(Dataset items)

-- ==== Sys2Proof/Machine/Images.lean ====
section
/-! DEFINITION. Holdy images: their layout in HBM, their checks at admission, their records (R345 to R361,
R502, R503). -/

namespace Sys2Proof.Machine

def rBADIMAGE : Nat := 1
def rWRONGPART : Nat := 2
def rSHAPE : Nat := 3
def rBADSEED : Nat := 4
def rCHUNK : Nat := 5
def rBADTREE : Nat := 6
def rNOIDS : Nat := 7
def rNOSILO : Nat := 8
def rFURROW : Nat := 9
def rSWATH : Nat := 10
def rSIGNATURE : Nat := 11
def rWRITABLE : Nat := 12
def rSEEDTIME : Nat := 13
def rNOTADMITTED : Nat := 14
def rINUSE : Nat := 15
def rQUEUEFULL : Nat := 16

/-! ## Header and section table (R346 to R349) -/

/-- A section: type, offset, length and where its table entry lies. -/
structure Section where
  typ : Nat
  off : Nat
  len : Nat
  entry : Nat
  deriving DecidableEq, Repr

def sections (b : List Byte) : List Section :=
  (List.range (le b 0x0A 2)).map (fun k =>
    let e := 0x100 + 80 * k
    { typ := le b e 2, off := le b (e + 8) 8, len := le b (e + 0x10) 8, entry := e })

def findSection (l : List Section) (t : Nat) : Option Section := l.find? (fun x => decide (x.typ = t))

/-- The header is well formed and is the one the reference names (R346, R361).
(DEDUCED: assumption 50) -/
def headerFits (s : State) (a : Adm) (b : List Byte) : Bool :=
  decide (le b 0 8 = 0x474D4959444C4F48) && decide (le b 8 2 = 1)
    && decide (1 ≤ le b 0x0A 2 ∧ le b 0x0A 2 ≤ 15) && decide (le b 0x0D 1 < 8) && zeroAt b 0x0E 2
    && decide (le b 0x10 8 ≠ 0) && decide (le b 0x18 8 % 4096 = 0) && decide (le b 0x18 8 ≥ 8192)
    && decide (a.base + le b 0x18 8 ≤ 2 * hbmG s) && zeroAt b 0x28 24 && zeroAt b 0x70 144
    && decide (le b 0x10 8 = a.serial) && decide (le b 0x40 8 = a.digest)

/-- The section table is well formed (R347, R348). -/
def tableFits (b : List Byte) : Bool :=
  let l := sections b
  let one := fun (x : Section) =>
    decide (1 ≤ x.typ ∧ x.typ ≤ 7) && zeroAt b (x.entry + 2) 6 && decide (x.off % 4096 = 0)
      && decide (x.off ≥ 4096) && decide (x.len % 8 = 0) && zeroAt b (x.entry + 0x18) 8
      && (decide (x.typ ≠ 2 ∧ x.typ ≠ 5) || decide (x.len % 4096 = 0))
      && decide (x.off + x.len ≤ le b 0x18 8)
  let apart := fun (x y : Section) => decide (x.entry = y.entry)
    || (decide (x.typ ≠ y.typ) && decide (x.off + x.len ≤ y.off ∨ y.off + y.len ≤ x.off))
  l.all one && l.all (fun x => l.all (apart x)) && (findSection l 1).isSome && (findSection l 2).isSome

/-- The digest of the header and of every section (R346, R347). -/
def digestsFit (b : List Byte) : Bool :=
  decide (digest384 (b.take 0x40 ++ (b.drop 0x100).take (80 * le b 0x0A 2)) = le b 0x40 48)
    && (sections b).all (fun x => decide (digest384 ((b.drop x.off).take x.len) = le b (x.entry + 0x20) 48))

**Directions**
Output each line of the entries exactly, so that nothing is lost.

**Exercise result**
-- ==== Sys2Proof/Machine/Images.lean ====
section
/-! DEFINITION. Holdy images: their layout in HBM, their checks at admission, their records (R345 to R361,
R502, R503). -/

namespace Sys2Proof.Machine

def rBADIMAGE : Nat := 1
def rWRONGPART : Nat := 2
def rSHAPE : Nat := 3
def rBADSEED : Nat := 4
def rCHUNK : Nat := 5
def rBADTREE : Nat := 6
def rNOIDS : Nat := 7
def rNOSILO : Nat := 8
def rFURROW : Nat := 9
def rSWATH : Nat := 10
def rSIGNATURE : Nat := 11
def rWRITABLE : Nat := 12
def rSEEDTIME : Nat := 13
def rNOTADMITTED : Nat := 14
def rINUSE : Nat := 15
def rQUEUEFULL : Nat := 16

/-! ## Header and section table (R346 to R349) -/

/-- A section: type, offset, length and where its table entry lies. -/
structure Section where
  typ : Nat
  off : Nat
  len : Nat
  entry : Nat
  deriving DecidableEq, Repr

def sections (b : List Byte) : List Section :=
  (List.range (le b 0x0A 2)).map (fun k =>
    let e := 0x100 + 80 * k
    { typ := le b e 2, off := le b (e + 8) 8, len := le b (e + 0x10) 8, entry := e })

def findSection (l : List Section) (t : Nat) : Option Section := l.find? (fun x => decide (x.typ = t))

/-- The header is well formed and is the one the reference names (R346, R361).
(DEDUCED: assumption 50) -/
def headerFits (s : State) (a : Adm) (b : List Byte) : Bool :=
  decide (le b 0 8 = 0x474D4959444C4F48) && decide (le b 8 2 = 1)
    && decide (1 ≤ le b 0x0A 2 ∧ le b 0x0A 2 ≤ 15) && decide (le b 0x0D 1 < 8) && zeroAt b 0x0E 2
    && decide (le b 0x10 8 ≠ 0) && decide (le b 0x18 8 % 4096 = 0) && decide (le b 0x18 8 ≥ 8192)
    && decide (a.base + le b 0x18 8 ≤ 2 * hbmG s) && zeroAt b 0x28 24 && zeroAt b 0x70 144
    && decide (le b 0x10 8 = a.serial) && decide (le b 0x40 8 = a.digest)

/-- The section table is well formed (R347, R348). -/
def tableFits (b : List Byte) : Bool :=
  let l := sections b
  let one := fun (x : Section) =>
    decide (1 ≤ x.typ ∧ x.typ ≤ 7) && zeroAt b (x.entry + 2) 6 && decide (x.off % 4096 = 0)
      && decide (x.off ≥ 4096) && decide (x.len % 8 = 0) && zeroAt b (x.entry + 0x18) 8
      && (decide (x.typ ≠ 2 ∧ x.typ ≠ 5) || decide (x.len % 4096 = 0))
      && decide (x.off + x.len ≤ le b 0x18 8)
  let apart := fun (x y : Section) => decide (x.entry = y.entry)
    || (decide (x.typ ≠ y.typ) && decide (x.off + x.len ≤ y.off ∨ y.off + y.len ≤ x.off))
  l.all one && l.all (fun x => l.all (apart x)) && (findSection l 1).isSome && (findSection l 2).isSome

/-- The digest of the header and of every section (R346, R347). -/
def digestsFit (b : List Byte) : Bool :=
  decide (digest384 (b.take 0x40 ++ (b.drop 0x100).take (80 * le b 0x0A 2)) = le b 0x40 48)
    && (sections b).all (fun x => decide (digest384 ((b.drop x.off).take x.len) = le b (x.entry + 0x20) 48))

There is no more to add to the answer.